MLD - Motion Latent Diffusion
Text-to-motion baseline integrated into the hftrainer Model Zoo. The
reproduction keeps the MLD motion VAE, latent denoiser, DDIM scheduler wiring,
and SentenceT5 text wrapper in the native hftrainer runtime, so inference no
longer imports the upstream repository.
| Task | Text-to-Motion (T2M) |
| Bundle / Pipeline | MLDBundle / MLDPipeline |
| Motion representation | HumanML3D-263 (263-dim, 20 fps, 22 joints) |
| Backbone | MLD VAE + latent diffusion denoiser, default 50 DDIM steps |
| Text encoder | SentenceT5-Large (sentence-transformers/sentence-t5-large, frozen) |
| Paper | Executing Your Commands via Motion Diffusion in Latent Space, Chen et al., CVPR 2023 |
| Original code | https://github.com/ChenFengYe/motion-latent-diffusion |
Weights
Current hftrainer artifact:
| Artifact | Location | Contents | Status |
|---|---|---|---|
| MLD HumanML3D | ZeyuLing/hftrainer-mld-humanml3d / checkpoints/mld/humanml3d |
vae.safetensors + denoiser.safetensors + mld_config.json + Mean.npy / Std.npy |
hftrainer artifact |
Load through the same from_pretrained surface as the other reproduced
baselines:
from hftrainer.pipelines.mld import MLDPipeline
pipe = MLDPipeline.from_pretrained(
"ZeyuLing/hftrainer-mld-humanml3d",
device="cuda",
)
motions = pipe.infer_t2m(
["a person walks forward then sits down"],
[120],
num_inference_steps=50,
)
Package the artifact from the upstream Lightning checkpoint:
python3 scripts/eval/convert_mld_checkpoint.py \
--model_ckpt ref_repo/MotionLCM/experiments_t2m/mld_humanml/mld_humanml_v1.ckpt \
--out_dir checkpoints/mld/humanml3d
The frozen SentenceT5-Large encoder is resolved by name rather than duplicated
inside the artifact. For fully offline use, snapshot the text encoder into the
local Hugging Face cache before calling from_pretrained.
Motion Representation
HumanML3D-263, the standard redundant T2M feature (Guo et al.), 20 fps, 22-joint SMPL skeleton. Per frame (263 dims):
| Slice | Dim | Meaning |
|---|---|---|
root_rot_vel |
1 | root angular velocity (about Y) |
root_lin_vel |
2 | root linear velocity (XZ plane) |
root_y |
1 | root height |
ric_data |
63 | local joint positions (21x3) |
rot_data |
126 | local joint rotations (21x6, continuous 6D) |
local_vel |
66 | local joint velocities (22x3) |
foot_contact |
4 | binary foot-contact labels |
MLD samples in latent space and decodes directly back to HumanML3D-263. Convert to SMPL or MotionStreamer-272 only when a cross-representation evaluator needs that space.
Evaluation
Generation follows the shared HumanML3D official-test protocol used by the
leaderboard: 4042 official test ids, corrected selected captions under
outputs/evaluation/t2m/humanml3d_official_test/captions/gt_motionclip_selected_20260622/,
native 263-dim at 20 fps, and one prediction per test id.

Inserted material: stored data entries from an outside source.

-- ==== Sys2Proof/Laws/PerInstr.lean ====
section
/-! SUPPORT. Statements about every instruction as syntax, one lemma per constructor. -/

namespace Sys2Proof.Laws.Encoding

open Sys2Proof.Machine

/-- An instruction is well formed, its encoding has the length its opcode's format gives, and that format makes the
instruction of the operand bytes. -/
def Statement (i : Instr) : Prop :=
  i.wellFormed = true ∧ (encode i).length = (formatOf (opcodeByte i)).length
    ∧ Format.make (formatOf (opcodeByte i)) (operandAddr i) = i

/-- The family's statement from the opcode byte. -/
theorem of_opcode {i : Instr} (op : Byte) (h : opcodeByte i = op) (hl : (encode i).length = (formatOf op).length)
    (hm : Format.make (formatOf op) (operandAddr i) = i) : Statement i := by
  subst h
  exact ⟨rfl, hl, hm⟩
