theorem Shape.run_takes (sh : Shape) (a : Addr) (s : State) : Takes (sh.count a s) s (sh.run a s) := by
  cases sh with
  | implied op =>
    exact finish_takes (((fetchOpcode_after s).trans (dummyFetch_after true _)).trans (mapRegs_after _ _)).takes
  | imm op =>
    exact finish_takes (((fetchOpcode_after s).trans (fetchOperand_after true _ _)).trans (mapRegs_after _ _)).takes
  | read m op =>
    exact finish_takes (((m.beforeRead_after a s).trans (readCycle_after true _ _)).trans (mapRegs_after _ _)).takes
  | store m val => exact finish_takes ((m.beforeWrite_after a s).thenTakes (writeCycle_takes true _ _ _))
  | rmw m new op =>
    have h := (m.beforeWrite_after a s).trans (readCycle_after false (m.beforeWrite a s).target _)
    intro q
    unfold Shape.run AddrMode.rmw rmwTarget
    dsimp only
    show (writeCycle true _ _ _).cycle = _
    rw [writeCycle_cycle, writeCycle_cycle]
    show (readCycle false _ _).cycle + 1 + 1 = _
    rw [h.cycle q]
    rfl
  | unstable m val op =>
    exact finish_takes (mapRegs_takes
      (((m.addressed_after a s).trans (fixupCycle_after _)).thenTakes (writeCycle_takes true _ _ _)))
  | branch cond => exact branch_takes cond _ s
  | jmpAbs =>
    exact finish_takes ((((fetchOpcode_after s).trans (fetchOperand_after false _ _)).trans (dummyFetch_after true _)).trans
      (jump_after _ _)).takes
  | jmpInd =>
    exact finish_takes ((((((addrAbs_after a s).trans (readCycle_after false _ _)).trans (mapProg_after _ _)).trans
      (readCycle_after true _ _))).trans (jump_after _ _)).takes
  | jsr =>
    exact finish_takes ((((((((fetchOpcode_after s).trans (fetchOperand_after false _ _)).trans (stackRead_after false _)).trans
      (push_after false _ _)).trans (push_after false _ _)).trans (dummyFetch_after true _))).trans (jump_after _ _)).takes
  | rts =>
    exact finish_takes (((((((((fetchOpcode_after s).trans (dummyFetch_after false _)).trans (beforePull_after _)).trans
      (stackRead_after false _)).trans (mapRegs_after _ _)).trans (stackRead_after false _)).trans (jump_after _ _)).trans
      (dummyFetch_after true _)).trans (mapRegs_after _ _)).takes
  | rti =>
    exact finish_takes ((((fetchOpcode_after s).trans (dummyFetch_after false _))).trans (leaveInterrupt_after _)).takes
  | brk =>
    exact finish_takes ((((fetchOpcode_after s).trans (fetchOperand_after false _ _))).trans (enterInterrupt_after _ _)).takes
  | pushOf val =>
    exact finish_takes (((fetchOpcode_after s).trans (dummyFetch_after false _)).trans (push_after true _ _)).takes
  | pullTo op =>
    exact finish_takes (((((fetchOpcode_after s).trans (dummyFetch_after false _)).trans (beforePull_after _)).trans
      (stackRead_after true _)).trans (mapRegs_after _ _)).takes
  | jam =>
    have halt_takes (t : State) (h : After 2 s t) : Takes 2 s (finish { t with cpu := { t.cpu with halted := true } }) :=
      h.cycle
    exact halt_takes _ ((fetchOpcode_after s).trans (dummyFetch_after false _))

python3 scripts/eval/mld_t2m_h3d263.py \
--anno_file outputs/evaluation/t2m/humanml3d_official_test/captions/gt_motionclip_selected_20260622/test_hml3d_official272_gtlen_motionclip_selected_caption.json \
--anno_data_dir . \
--model_path checkpoints/mld/humanml3d \
--num_inference_steps 50 \
--out_dir outputs/evaluation/t2m/humanml3d_official_test/hml263/mld
The full reproduction pipeline writes the canonical outputs:
| Representation | Canonical path |
|---|---|
| HML263 | outputs/evaluation/t2m/humanml3d_official_test/hml263/mld |
| SMPL motion_135 | outputs/evaluation/t2m/humanml3d_official_test/motion135/mld |
| MotionStreamer-272 | outputs/evaluation/t2m/humanml3d_official_test/ms272/mld |
Run the Taiji wrapper for full generation, conversion, and evaluators:
python3 scripts/submit/submit_mld_standard_pipeline_taiji.py \
--gpu V100 \
--num-gpus 8 \
--elastic
Report current metrics from the generated evaluator JSONs under
outputs/evaluation/t2m/humanml3d_official_test/_runs/<run>/metrics/.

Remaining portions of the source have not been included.